-- ==== Sys2Proof/Tests/Slice0.lean ====
section
/-! SUPPORT. Tests of the model: a term that each check of WellFormed refuses, the spec's own worked examples, and for
every obligation with hypotheses one theorem `meets_<obligation>` that shows, clause by clause, concrete states and
operands that meet them. -/
open Sys2Proof Sys2Proof.Machine
set_option maxRecDepth 20000
set_option Elab.async false
namespace Sys2Proof.Machine
/-- A part at work: power good, booted, clocks running. -/
def up : State := { State.reset with
  board := { State.reset.board with pwrGood := true, squelched := false, dmaStopped := false, retainedValid := true }
  boot := { phase := .running }
  now := 1000000000 }
/-- A request with an opcode and a payload, from a mailbox that acts for itself; 16 is the operator's. -/
def rq (op : Nat) (p : List Byte) (mb : Nat := 16) : Request :=
  { via := .oob 0 0 0, mb := mb, opcode := op, auth := false, actAs := false, doneEvent := false, length := p.length,
    acting := 0, hostTag := 0, counter := 1, payload := p, header := [], tag := 0, counterCopy := 0, wellFormed := true }
/-- A state in which a request has been accepted. -/
def State.ask (s : State) (r : Request) : State := { s with sl := { s.sl with accepted := some r } }
/-- A state with a long operation in progress. -/
def State.busyWith (s : State) (o : LongOp) : State := { s with sl := { s.sl with ops := s.sl.ops ++ [o] } }
/-- A long operation of the operator. -/
def lop (data : OpData) (steps : Nat := 0) (opcode : Nat := 0x0103) : LongOp :=
  { handle := 1, opcode := opcode, starter := operator, mb := 16, doneEvent := false, startSeq := 5, stepsDone := steps,
    stepsTotal := 9, data := data }
/-- A function that takes requests, masters the bus and sends MSI-X. -/
def fnOn : FnSt := { memSpace := true, busMaster := true, msixEnable := true }
/-- The part at work with the physical functions of host port 0 enumerated. -/
def hostUp : State := { up with hp := { up.hp with
  ports := [(0, { up := true, full := true, rate := 6, width := 16 })]
  fns := [(0, fnOn), (1, fnOn), (2, fnOn)] } }
/-- The part with an Ethernet port in a state of its link. -/
def State.withEth (s : State) (n : Nat) (p : PortSt) : State := { s with et := { s.et with ports := [(n, p)] } }
/-- The part with a frame under a tag. -/
def State.withFrame (s : State) (tag : Nat) (f : FrameRec) : State := { s with cn := { s.cn with frames := [(tag, f)] } }
/-- A frame of 64 bytes from Ethernet port 0 with a good FCS. -/
def frame0 : FrameRec := { bytes := zeros 60 ++ leBytes 4 (crc32 (zeros 60)).toNat, kind := 0, id := 0, steerKey := 0, first := 0, order := 0 }
/-- The first thread of a sapling in grove 0. -/
def thr0 : Thr := ⟨0, 0, 0⟩
/-- A context that has started on the frame with tag 0. -/
def ctx0 : Ctx := { tag := 0, started := true }
/-- The part with a sapling thread in a context, its program the words given. -/
def State.parsing (s : State) (ws : List W64) (c : Ctx) : State :=
  { s with ps := { s.ps with groves := [(0, { bank0 := some ws, threads := [(0, [c])] })] } }
/-- A queue pair that runs, with rings of 64. -/
def qp0 : Qp := { state := 2, set := { workLog2 := 6, cplLog2 := 6, slot := 5 } }
/-- The part with a queue pair of host port 0 that PF0 owns. -/
def State.withQp (s : State) (q : Nat) (x : Qp) : State :=
  { s with cfg := { s.cfg with owners := [(0x2000000 + q, 0)] }, qp := { qps := [(q, x)] } }
/-- A descriptor of one opcode that is a job of its own. -/
def desc (op : Nat) : BitVec 256 := BitVec.ofNat 256 (op + 0x300)
/-- A job of one descriptor. -/
def job1 (d : BitVec 256) : Job := { slot := 7, first := 7, descs := [d] }
/-- The part with an event queue of host port 0. -/
def State.withEq (s : State) (e : Nat) (x : Eq) : State := { s with ev := { s.ev with eqs := [(e, x)] } }
/-- The part with the firebreaks of the PCIe windows and of host memory of port 0 open to every master. -/
def State.opened (s : State) : State :=
  let e : FbEntry := { valid := true, limit := 2 ^ 64, r := true, w := true, a := true }
  { s with cfg := { s.cfg with firebreaks := [(64 * 0x400 + 1, e), (64 * 0x600 + 1, e)] } }
/-- What a start reads when every image, slot and check is good. -/
def reads0 : BootReads :=
  { fwA := true, fwB := true, slot0 := true, slot1 := true, retained := true, sensorsCool := true }
/-- A submission queue entry with its host bytes. -/
def entry (opc nsid : Nat) (c10 c11 : BitVec 32) : Sqe := ⟨opc, 5, nsid, 0, [], c10, c11, 0, [⟨some .sc, leBytes 1 opc ++ [0, 5, 0] ++ leBytes 4 nsid ++ zeros 32 ++ leBytes 4 c10.toNat ++ leBytes 4 c11.toNat ++ zeros 16⟩], (1, 0)⟩
/-- The read of that entry at the head of a queue at 4096. -/
def readEntry (s : State) (e : Sqe) : (State × Asked) × List Byte := s.svcHostReads 1 [(4096, 64)] e.host []
end Sys2Proof.Machine
namespace Sys2Proof.Tests

/-! ## Well-formedness: each check refuses a term and accepts one beside it. -/

theorem test_wf_stand : (Instr.standSupplyFault 4).wf = false ∧ (Instr.standSupplyFault 3).wf = true := by decide
theorem test_wf_grove : (Instr.walkStart 16).wf = false ∧ (Instr.walkStart 15).wf = true := by decide
theorem test_wf_ethernet_port : (Instr.trainingTimeout 512).wf = false ∧ (Instr.trainingTimeout 511).wf = true := by decide
theorem test_wf_lane : (Instr.trainingFrameReceive 0 8 ⟨true, 0, 0, 0, 0, true, 0⟩).wf = false ∧
    (Instr.trainingFrameReceive 0 7 ⟨true, 0, 0, 0, 0, true, 0⟩).wf = true := by decide
theorem test_wf_byte : (Instr.oobMessage 256 0 0 []).wf = false ∧ (Instr.oobMessage 255 0 0 []).wf = true := by decide
theorem test_wf_half : (Instr.pauseFrameReceive 0 65536).wf = false ∧ (Instr.pauseFrameReceive 0 65535).wf = true := by decide
theorem test_wf_word : (Instr.retransmitTimeout 0 (2 ^ 32)).wf = false ∧ (Instr.retransmitTimeout 0 (2 ^ 32 - 1)).wf = true := by decide
theorem test_wf_long : (Instr.entryThaw (2 ^ 64)).wf = false ∧ (Instr.entryThaw (2 ^ 64 - 1)).wf = true := by decide
theorem test_wf_block : (Instr.tblDataWrite 0 61 [0, 0, 0, 0]).wf = false ∧ (Instr.tblDataWrite 0 60 [0, 0, 0, 0]).wf = true ∧
    (Instr.tblDataWrite 0 0 []).wf = false := by decide
theorem test_wf_function : (Instr.flr 65536).wf = false ∧ (Instr.flr 65535).wf = true := by decide
theorem test_wf_queue_pair : (Instr.jobStart 65536).wf = false ∧ (Instr.jobStart 65535).wf = true := by decide
theorem test_wf_event_queue : (Instr.interruptSend 4096).wf = false ∧ (Instr.interruptSend 4095).wf = true := by decide
theorem test_wf_event_source : (Instr.eventDelivery 69632).wf = false ∧ (Instr.eventDelivery 69631).wf = true := by decide
theorem test_wf_register_set : (Instr.tblResultPost 160).wf = false ∧ (Instr.tblResultPost 159).wf = true := by decide
theorem test_wf_table : (Instr.ageSweepStep 2).wf = false ∧ (Instr.ageSweepStep 1).wf = true := by decide
theorem test_wf_location : (Instr.lookupPoisonRepair 1 0 131136).wf = false ∧ (Instr.lookupPoisonRepair 0 0 131136).wf = true ∧
    (Instr.lookupPoisonRepair 0 0 1048640).wf = false := by decide
theorem test_wf_plane : (Instr.planeIteration 8).wf = false ∧ (Instr.planeIteration 7).wf = true := by decide
theorem test_wf_plane_reason : (Instr.planeFailure 0 0 0).wf = false ∧ (Instr.planeFailure 0 3 0).wf = true := by decide
theorem test_wf_frame_tag : (Instr.trailResult (2 ^ 24)).wf = false ∧ (Instr.trailResult (2 ^ 24 - 1)).wf = true := by decide
theorem test_wf_transfer_unit : (Instr.transferUnitReceive 0 3).wf = false ∧ (Instr.transferUnitReceive 0 2).wf = true := by decide
theorem test_wf_pcie_tag : (Instr.completionTimeout 0 16384).wf = false ∧ (Instr.completionTimeout 0 16383).wf = true := by decide
theorem test_wf_vector : (Instr.msixTableEntryUnmask 0 2048).wf = false ∧ (Instr.msixTableEntryUnmask 0 2047).wf = true := by decide
theorem test_wf_invalidation : (Instr.atsInvalidate 0 0 0 32).wf = false ∧ (Instr.atsInvalidate 0 1 0 31).wf = false ∧
    (Instr.atsInvalidate 0 0 1 31).wf = true := by decide
theorem test_wf_bar : (Instr.registerWrite 0 6 0 (.read 4)).wf = false ∧ (Instr.registerWrite 0 5 0 (.read 4)).wf = true := by decide
theorem test_wf_link : (Instr.hostLinkUp 0 8 ⟨16, true, false⟩).wf = false ∧ (Instr.hostLinkUp 0 7 ⟨3, true, false⟩).wf = false ∧
    (Instr.hostLinkUp 0 7 ⟨16, true, false⟩).wf = true ∧ (Instr.hostLinkDown 0 1).wf = false ∧ (Instr.hostLinkDown 0 2).wf = true := by decide
theorem test_wf_link_flit : (Instr.hostLinkUp 0 6 ⟨16, false, false⟩).wf = false ∧ (Instr.hostLinkUp 0 5 ⟨16, false, false⟩).wf = true := by
  decide
theorem test_wf_readings : (Instr.avsTargetCompute []).wf = false ∧ (Instr.powerWindowEnd []).wf = false ∧
    (Instr.pmbAlert [(128, 0)]).wf = false ∧ (Instr.pmbAlert [(127, 65535)]).wf = true := by decide
theorem test_wf_connection : (Instr.cwndWindow (2 ^ 20)).wf = false ∧ (Instr.cwndWindow (2 ^ 20 - 1)).wf = true := by decide
theorem test_wf_nvme : (Instr.nvmeIoTimeout 0 129 0).wf = false ∧ (Instr.nvmeIoTimeout 0 128 0).wf = true ∧
    (Instr.nvFlush 0 1 ⟨256, 0, 0, 0, [], 0, 0, 0, [], (1, 0)⟩ true).wf = false ∧
    (Instr.nvFlush 0 1 ⟨255, 65535, 1, 0, [], 0, 0, 0, [], (1, 0)⟩ true).wf = true := by decide
theorem test_wf_engine : (Instr.bulkResume 0 4).wf = false ∧ (Instr.bulkResume 0 3).wf = true := by decide
theorem test_wf_clearing : (Instr.meterWindowClose 32).wf = false ∧ (Instr.meterWindowClose 31).wf = true := by decide
theorem test_wf_channel : (Instr.channelStale 0 512).wf = false ∧ (Instr.channelStale 0 511).wf = true := by decide
theorem test_wf_control_tag : (Instr.controlReadTimeout 0 16).wf = false ∧ (Instr.controlReadTimeout 0 15).wf = true := by decide
theorem test_wf_bank : (Instr.treeBankRemap 0 132).wf = false ∧ (Instr.treeBankRemap 0 131).wf = true := by decide
theorem test_wf_handle : (Instr.storeStep 0).wf = false ∧ (Instr.storeStep 1).wf = true := by decide
theorem test_wf_priority : (Instr.pauseExpiry 0 9).wf = false ∧ (Instr.pauseExpiry 0 8).wf = true := by decide
theorem test_wf_s200_port : (Instr.s200AttemptFail 512 {}).wf = false ∧ (Instr.s200AttemptFail 511 {}).wf = true := by decide
theorem test_wf_address : (Instr.inbandDatagram 0 [1, 2, 3] 9 false []).wf = false ∧
    (Instr.inbandDatagram 0 [1, 2, 3, 4] 9 false []).wf = true := by decide
theorem test_wf_threads : (Instr.spNop ⟨0, 128, 0⟩).wf = false ∧ (Instr.spNop ⟨15, 127, 7⟩).wf = true ∧
    (Instr.chPoll ⟨0, 16, 0⟩).wf = false ∧ (Instr.chPoll ⟨15, 15, 3⟩).wf = true := by decide
theorem test_wf_thread_fault : (Instr.threadFault ⟨0, 0, 0⟩ 8 0).wf = false ∧ (Instr.threadFault ⟨0, 0, 0⟩ 0x21 0).wf = true := by
  decide
theorem test_wf_unit : (Instr.unitFailure ⟨3, 0, 0, 1, 0, 0⟩ 1).wf = false ∧ (Instr.unitFailure ⟨2, 0, 0, 1, 0, 0⟩ 4).wf = false ∧
    (Instr.unitFailure ⟨2, 0, 0, 1, 0, 0⟩ 3).wf = true ∧ (Instr.groveFailure 0 5).wf = false ∧
    (Instr.groveFailure 0 4).wf = true := by decide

Exercise details:
From the listing above, repeat exactly the lines starting at the line that includes "theorem test_wf_register_set : (Instr.tblResultPost" and ending at the line that includes "(Instr.atsInvalidate 0 0 1", with nothing outside that span.

Result for this exercise:
theorem test_wf_register_set : (Instr.tblResultPost 160).wf = false ∧ (Instr.tblResultPost 159).wf = true := by decide
theorem test_wf_table : (Instr.ageSweepStep 2).wf = false ∧ (Instr.ageSweepStep 1).wf = true := by decide
theorem test_wf_location : (Instr.lookupPoisonRepair 1 0 131136).wf = false ∧ (Instr.lookupPoisonRepair 0 0 131136).wf = true ∧
    (Instr.lookupPoisonRepair 0 0 1048640).wf = false := by decide
theorem test_wf_plane : (Instr.planeIteration 8).wf = false ∧ (Instr.planeIteration 7).wf = true := by decide
theorem test_wf_plane_reason : (Instr.planeFailure 0 0 0).wf = false ∧ (Instr.planeFailure 0 3 0).wf = true := by decide
theorem test_wf_frame_tag : (Instr.trailResult (2 ^ 24)).wf = false ∧ (Instr.trailResult (2 ^ 24 - 1)).wf = true := by decide
theorem test_wf_transfer_unit : (Instr.transferUnitReceive 0 3).wf = false ∧ (Instr.transferUnitReceive 0 2).wf = true := by decide
theorem test_wf_pcie_tag : (Instr.completionTimeout 0 16384).wf = false ∧ (Instr.completionTimeout 0 16383).wf = true := by decide
theorem test_wf_vector : (Instr.msixTableEntryUnmask 0 2048).wf = false ∧ (Instr.msixTableEntryUnmask 0 2047).wf = true := by decide
theorem test_wf_invalidation : (Instr.atsInvalidate 0 0 0 32).wf = false ∧ (Instr.atsInvalidate 0 1 0 31).wf = false ∧
    (Instr.atsInvalidate 0 0 1 31).wf = true := by decide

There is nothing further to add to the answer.